Work to complete - Below are several entries. Transcribe exactly those lines that fall from the one with "some ⟨.ok, []⟩ := by" through the one with "up (R22). -/", end lines included.

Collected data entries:
+===+
-- ==== Sys2Proof/Machine/Operands.lean ====
section
/-! DEFINITION. How bytes become words and words become bytes (00_scope.md R13, 20_memory.md R52, R53), and the
accesses to the input buffer (00_scope.md R14, 20_memory.md R51). Everything is big-endian. -/

namespace Sys2Proof.Machine

/-- `BE_N`: the number whose most significant byte stands first (R13), as an N-bit word. -/
def beWord (n : Nat) (bs : List Byte) : BitVec n :=
  BitVec.ofNat n (bs.foldl (fun acc b => acc * 256 + b.toNat) 0)

/-- The `k` low bytes of `x`, most significant first: `bytesBE_(8k)` (R13). -/
def beBytes : Nat → Nat → List Byte
  | 0,     _ => []
  | k + 1, x => BitVec.ofNat 8 (x / 256 ^ k) :: beBytes k x

/-- `bytesBE_N` of a word (R13). -/
def wordBytes {n : Nat} (x : BitVec n) : List Byte := beBytes (n / 8) x.toNat

/-- Word `j` of a block whose words are `wb` bytes (R53). -/
def blockWord (n wb : Nat) (blk : List Byte) (j : Nat) : BitVec n :=
  beWord n ((blk.drop (wb * j)).take wb)

/-- The 16 words M[0..15] of a block (R53, R121, R151). -/
def blockWords (n wb : Nat) (blk : List Byte) : List (BitVec n) :=
  (List.range 16).map (blockWord n wb blk)

/-- `BufRead(i, n)`: the n bytes of the buffer from index i (R14). -/
def bufRead (i n : Nat) (buf : Vector Byte 128) : List Byte := (buf.toList.drop i).take n

/-- `BufWrite(i, s)`: the bytes of s from index i on (R14). -/
def bufWrite : Nat → List Byte → Vector Byte 128 → Vector Byte 128
  | _, [],      buf => buf
  | i, b :: bs, buf => bufWrite (i + 1) bs (buf.setIfInBounds i b)

/-- `for k in i..<j: buf[k] <- 0x00` (R181). -/
def bufZero (i j : Nat) (buf : Vector Byte 128) : Vector Byte 128 :=
  bufWrite i (List.replicate (j - i) 0) buf

/-- The eight state words, each through `f`. -/
def mapWords {m n : Nat} (f : BitVec m → BitVec n) (h : Vector (BitVec m) 8) : Vector (BitVec n) 8 :=
  #v[f h[0], f h[1], f h[2], f h[3], f h[4], f h[5], f h[6], f h[7]]

end Sys2Proof.Machine
end

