-- ==== Sys2Proof/Machine/Core.lean ====
section
/-! DEFINITION. The machine as the host reads it. -/

def Sys2Proof.core : Host.Core := {
  State := Sys2Proof.Machine.State,
  Fault := Sys2Proof.Machine.Fault,
  Refusal := Sys2Proof.Machine.Refusal,
  step := Sys2Proof.Machine.step,
  reset := Sys2Proof.Machine.State.reset }
end

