/-- Settles O40, by the phase checks: a command that is not accepted writes none of these registers, and one that is accepted
writes them by Pad() or the restore alone. -/
theorem finalizeFrame : Obligations.FinalizeFrame := by
  refine ⟨fun s t h => ?_, fun s t h => ?_⟩
  · rcases acceptActive_cases performFinalize s with ⟨hp, he⟩ | ⟨hp, he⟩ | ⟨hp, he⟩ | ⟨hp, he⟩ <;>
      rw [exec_finalize, he] at h <;> obtain rfl := Host.Outcome.next.inj h
    · exact ⟨rfl, rfl, rfl, rfl, fun ht => absurd (hp.symm.trans ht) (by decide), fun _ _ _ => rfl⟩
    · exact ⟨rfl, rfl, rfl, rfl, fun ht => absurd ht (by simp), fun _ _ _ => rfl⟩
    · exact ⟨rfl, rfl, rfl, rfl, fun ht => absurd ht (by simp), fun _ _ _ => rfl⟩
    · refine ⟨pad_variant s, pad_inbox s, pad_cursor s, pad_totalLength s, fun _ => ⟨hp, pad_faultCause s⟩,
        fun hc i hi => ?_⟩
      apply getElem_eq_of_getElem?
      rcases hi with hi | ⟨hfit, hi⟩
      · exact pad_buf_outside s hc i hi
      · exact pad_buf_before s ((padOverflows_eq_false_iff s).mpr hfit) i hi
  · rcases acceptActive_cases performFinalizeReset s with ⟨hp, he⟩ | ⟨hp, he⟩ | ⟨hp, he⟩ | ⟨hp, he⟩ <;>
      rw [exec_finalizeReset, he] at h <;> obtain rfl := Host.Outcome.next.inj h
    · exact ⟨rfl, rfl, fun ht => absurd (hp.symm.trans ht) (by decide)⟩
    · exact ⟨rfl, rfl, fun ht => absurd ht (by simp)⟩
    · exact ⟨rfl, rfl, fun ht => absurd ht (by simp)⟩
    · exact ⟨pad_variant s, pad_inbox s, fun _ => ⟨hp, pad_faultCause s⟩⟩

/-! ### What the finalize commands read (R21, R27) -/

section
variable (s : State) (buf : Vector Byte 128) (h : Vector Word64 8)

/-- The blocks of Pad() read the buffered bytes, and neither the rest of the buffer nor H. -/
theorem paddedBlocks_congr (hc : s.cursor.toNat < (cfg s.variant).blockBytes)
    (hbuf : bufRead 0 s.cursor.toNat buf = bufRead 0 s.cursor.toNat s.buf) :
    paddedBlocks { s with buf := buf, h := h } = paddedBlocks s := by
  cases hover : padOverflows s with
  | false =>
    rw [paddedBlocks_of_fits hover, paddedBlocks_of_fits (s := { s with buf := buf, h := h }) hover]
    simp only [padFitBlock, hbuf]
  | true =>
    rw [paddedBlocks_of_overflows hover hc, paddedBlocks_of_overflows (s := { s with buf := buf, h := h }) hover hc]
    simp only [padFirstBlock, hbuf, padSecondBlock]

/-- A compression reads of H what its core's words hold. -/
theorem compressWith_congr {v : Variant} {h h' : Vector Word64 8}
    (hh : h = h' ∨ ((cfg v).core = .c32 ∧ ∀ i : Fin 8, h[i].setWidth 32 = h'[i].setWidth 32)) (blk : List Byte) :
    compressWith v h blk = compressWith v h' blk := by
  rcases hh with rfl | ⟨hv, hh⟩
  · rfl
  · exact compressWith_c32_congr v hv h h' blk hh

/-- Pad() compresses a block at least, and after the first H is the same. -/
theorem pad_h_congr (hc : s.cursor.toNat < (cfg s.variant).blockBytes)
    (hbuf : bufRead 0 s.cursor.toNat buf = bufRead 0 s.cursor.toNat s.buf)
    (hh : h = s.h ∨ ((cfg s.variant).core = .c32 ∧ ∀ i : Fin 8, h[i].setWidth 32 = s.h[i].setWidth 32)) :
    (pad { s with buf := buf, h := h }).h = (pad s).h := by
  rw [pad_h s hc, pad_h { s with buf := buf, h := h } hc, paddedBlocks_congr s buf h hc hbuf]
  cases hblocks : paddedBlocks s with
  | nil => simp [paddedBlocks] at hblocks
  | cons blk blks => rw [List.foldl_cons, List.foldl_cons, compressWith_congr hh blk]

end

/-- Settles O46: both commands answer the digest of H as Pad() leaves it. -/
theorem finalizeReadsNoStaleBits : Obligations.FinalizeReadsNoStaleBits := by
  intro s buf h hp hc hbuf hh
  have hpad := pad_h_congr s buf h hc hbuf hh
  have hdigest : assembleDigest (pad { s with buf := buf, h := h }) = assembleDigest (pad s) := by
    rw [assembleDigest_pad, assembleDigest_pad, hpad]
  refine ⟨_, _, _, _, exec_finalize_active hp, exec_finalize_active hp, ?_, exec_finalizeReset_active hp,
    exec_finalizeReset_active hp, ?_⟩
  · simp only [performFinalize, respond_response, hdigest]
  · simp only [performFinalizeReset, respond_response, hdigest]

end Sys2Proof.Machine
end

section
/-! PROOFS. 10_state.md: the message the registers stand for (R22, R23, R26, R27), and its digest as the finalize commands
(44_finalize.md R190, R195, R196) and the runs of 30_encoding.md (R83, R84) answer it. -/

namespace Sys2Proof.Machine

/-! ### The absorbed message -/

theorem absorbed_startMessage {s : State} (hp : s.phase = .active) : Absorbed [] (startMessage s) :=
  ⟨hp, Nat.zero_le _, rfl, (Nat.zero_mod _).symm, by simp [hashedWords, fullBlocks], by simp [bufRead, tailBytes]⟩

/-- Settles O33: INIT starts a message of its own variant. -/
theorem initAbsorbsTheEmptyMessage : Obligations.InitAbsorbsTheEmptyMessage := fun v s hp =>
  ⟨_, exec_initOf_accepted v hp, absorbed_startMessage (s := { s with variant := v, phase := .active }) rfl, rfl⟩

/-- An UPDATE within the limit takes the message m to m ++ d. -/
theorem absorbed_update {m d : List Byte} {s : State} (hm : Absorbed m s) (hl : (m ++ d).length ≤ lmax s.variant) :
    ∃ t, exec (.update d) s = .next t ∧ Absorbed (m ++ d) t ∧ t.variant = s.variant ∧ t.response = some ⟨.ok, []⟩ := by
  obtain ⟨hp, -, hlength, hcursor, hwords, htail⟩ := hm
  have hwithin : s.totalLength.toNat + d.length ≤ lmax s.variant := by rwa [hlength, ← List.length_append]
  have hc : s.cursor.toNat < (cfg s.variant).blockBytes := hcursor ▸ Nat.mod_lt _ (blockBytes_pos _)
  obtain ⟨hh, hcur, hbuf⟩ := absorbAll_spec d s hc
  obtain ⟨hwords', htail', hlength'⟩ := hashedWords_append s.variant m d
  rw [htail] at hh hcur hbuf
  refine ⟨_, exec_update_within hp hwithin, ⟨(absorbAll_phase d s).trans hp, ?_, ?_, ?_, ?_, ?_⟩,
    absorbAll_variant d s, rfl⟩ <;>
    simp only [respond_variant, respond_totalLength, respond_cursor, respond_h, respond_buf, absorbAll_variant]
  · exact hl
  · rw [totalLength_add s.variant _ _ hwithin, hlength, List.length_append]
  · rw [hcur, hlength']
  · rw [hh, hwords, hwords']
  · rw [hbuf, htail']

/-- Settles O34: the byte steps take the full blocks of the buffered rest of m followed by d, which are those of m ++ d
behind m's own. -/
theorem updateAppendsToTheMessage : Obligations.UpdateAppendsToTheMessage := fun _ _ _ => absorbed_update

/-! ### The digest of the absorbed message -/

theorem length_of_mem_paddedBlocks {s : State} {blk : List Byte} (h : blk ∈ paddedBlocks s) :
    blk.length = (cfg s.variant).blockBytes := by
  have hb := blockBytes_le s.variant
  have hread (buf : Vector Byte 128) : (bufRead 0 (cfg s.variant).blockBytes buf).length = (cfg s.variant).blockBytes := by
    rw [bufRead_length]; omega
  rw [paddedBlocks, List.mem_append, List.mem_singleton] at h
  rcases h with h | rfl
  · split at h
    · rw [List.mem_singleton.mp h, hread]
    · cases h
  · exact hread _

/-- Compressing whole blocks one after the other is compressing the bytes they make up (R22). -/
theorem compressBlocks_flatten (v : Variant) : ∀ (blks : List (List Byte)) (h : Vector Word64 8),
    (∀ blk ∈ blks, blk.length = (cfg v).blockBytes) →
    compressBlocks v (blks.flatten.length / (cfg v).blockBytes) blks.flatten h = blks.foldl (compressWith v) h := by
  intro blks
  induction blks with
  | nil => intro h _; simp
  | cons blk blks ih =>
    intro h hblks
    have hblk : blk.length = (cfg v).blockBytes := hblks blk (by simp)
    have hdiv : (blk :: blks).flatten.length / (cfg v).blockBytes =
        blks.flatten.length / (cfg v).blockBytes + 1 := by
      rw [List.flatten_cons, List.length_append, hblk, Nat.add_div_left _ (blockBytes_pos v)]
    rw [hdiv, compressBlocks, List.flatten_cons, ← hblk, List.drop_left, List.take_left, List.foldl_cons, hblk]
    exact ih _ fun b hb => hblks b (by simp [hb])

/-- Pad() takes H from the full blocks of the message to all blocks of the padded message (R189, R190). -/
theorem pad_h_of_absorbed {m : List Byte} {s : State} (hm : Absorbed m s) :
    (pad s).h = hashedWords s.variant (paddedMessage s.variant m) := by
  obtain ⟨-, -, hlength, hcursor, hwords, htail⟩ := hm
  have hc : s.cursor.toNat < (cfg s.variant).blockBytes := hcursor ▸ Nat.mod_lt _ (blockBytes_pos _)
  have hblocks : (paddedBlocks s).flatten = tailBytes s.variant m ++
      ([0x80] ++ List.replicate (padZeros s.variant m.length) 0 ++ beBytes (cfg s.variant).lenBytes (8 * m.length)) := by
    rw [paddedBlocks_flatten s hc, htail, hcursor, padZeros_mod, lengthField, hlength]
    simp only [List.append_assoc]
  rw [paddedMessage, List.append_assoc, List.append_assoc, ← List.append_assoc [_],
    (hashedWords_append s.variant m _).1, ← hblocks, ← hwords,
    compressBlocks_flatten _ _ _ fun blk => length_of_mem_paddedBlocks, pad_h s hc]

theorem assembleDigest_pad_of_absorbed {m : List Byte} {s : State} (hm : Absorbed m s) :
    assembleDigest (pad s) = sha2 s.variant m := by
  rw [assembleDigest_pad, pad_h_of_absorbed hm, sha2]

theorem absorbed_finalize {m : List Byte} {s : State} (hm : Absorbed m s) :
    ∃ t, exec .finalize s = .next t ∧ t.phase = .consumed ∧ t.response = some ⟨.ok, sha2 s.variant m⟩ :=
  ⟨_, exec_finalize_active hm.1, rfl, by rw [performFinalize, respond_response, assembleDigest_pad_of_absorbed hm]⟩

/-- Settles O41: Pad() compresses the rest of the padded message, and the digest is assembled from H after it. -/
theorem finalizeAnswersTheDigest : Obligations.FinalizeAnswersTheDigest := fun _ _ => absorbed_finalize

/-- Settles O42: the restore is the start of a message. -/
theorem finalizeResetAnswersTheDigest : Obligations.FinalizeResetAnswersTheDigest := by
  intro m s hm
  refine ⟨_, exec_finalizeReset_active hm.1, ?_, ?_, pad_variant s⟩
  · rw [performFinalizeReset, respond_response, assembleDigest_pad_of_absorbed hm]
  · exact absorbed_startMessage ((pad_phase s).trans hm.1)

/-! ### The digest of a run (R83, R84, R109) -/

/-- A run that begins with an encoded command: the command's own effect, then the rest of the run. -/
theorem observe_encode_cons {i : Instr} {cs : List Command} {s t u : State} {r : Response} {rs : List Response}
    (hexec : exec i { s with response := none } = .next t) (hr : t.response = some r)
    (hrest : observe cs { t with response := none } = some (rs, u)) :
    observe (encode i :: cs) s = some (r :: rs, u) := by
  have hstep : step (s.offer (encode i)) = .next t :=
    (step_legal (s := s.offer (encode i)) rfl rfl (decode_encode i)).trans hexec
  simp only [observe, transact, hstep, hr, hrest]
+===+
Problem solution -
    ∃ t, exec (.update d) s = .next t ∧ Absorbed (m ++ d) t ∧ t.variant = s.variant ∧ t.response = some ⟨.ok, []⟩ := by
  obtain ⟨hp, -, hlength, hcursor, hwords, htail⟩ := hm
  have hwithin : s.totalLength.toNat + d.length ≤ lmax s.variant := by rwa [hlength, ← List.length_append]
  have hc : s.cursor.toNat < (cfg s.variant).blockBytes := hcursor ▸ Nat.mod_lt _ (blockBytes_pos _)
  obtain ⟨hh, hcur, hbuf⟩ := absorbAll_spec d s hc
  obtain ⟨hwords', htail', hlength'⟩ := hashedWords_append s.variant m d
  rw [htail] at hh hcur hbuf
  refine ⟨_, exec_update_within hp hwithin, ⟨(absorbAll_phase d s).trans hp, ?_, ?_, ?_, ?_, ?_⟩,
    absorbAll_variant d s, rfl⟩ <;>
    simp only [respond_variant, respond_totalLength, respond_cursor, respond_h, respond_buf, absorbAll_variant]
  · exact hl
  · rw [totalLength_add s.variant _ _ hwithin, hlength, List.length_append]
  · rw [hcur, hlength']
  · rw [hh, hwords, hwords']
  · rw [hbuf, htail']

/-- Settles O34: the byte steps take the full blocks of the buffered rest of m followed by d, which are those of m ++ d
behind m's own. -/
theorem updateAppendsToTheMessage : Obligations.UpdateAppendsToTheMessage := fun _ _ _ => absorbed_update

/-! ### The digest of the absorbed message -/

theorem length_of_mem_paddedBlocks {s : State} {blk : List Byte} (h : blk ∈ paddedBlocks s) :
    blk.length = (cfg s.variant).blockBytes := by
  have hb := blockBytes_le s.variant
  have hread (buf : Vector Byte 128) : (bufRead 0 (cfg s.variant).blockBytes buf).length = (cfg s.variant).blockBytes := by
    rw [bufRead_length]; omega
  rw [paddedBlocks, List.mem_append, List.mem_singleton] at h
  rcases h with h | rfl
  · split at h
    · rw [List.mem_singleton.mp h, hread]
    · cases h
  · exact hread _

/-- Compressing whole blocks one after the other is compressing the bytes they make up (R22). -/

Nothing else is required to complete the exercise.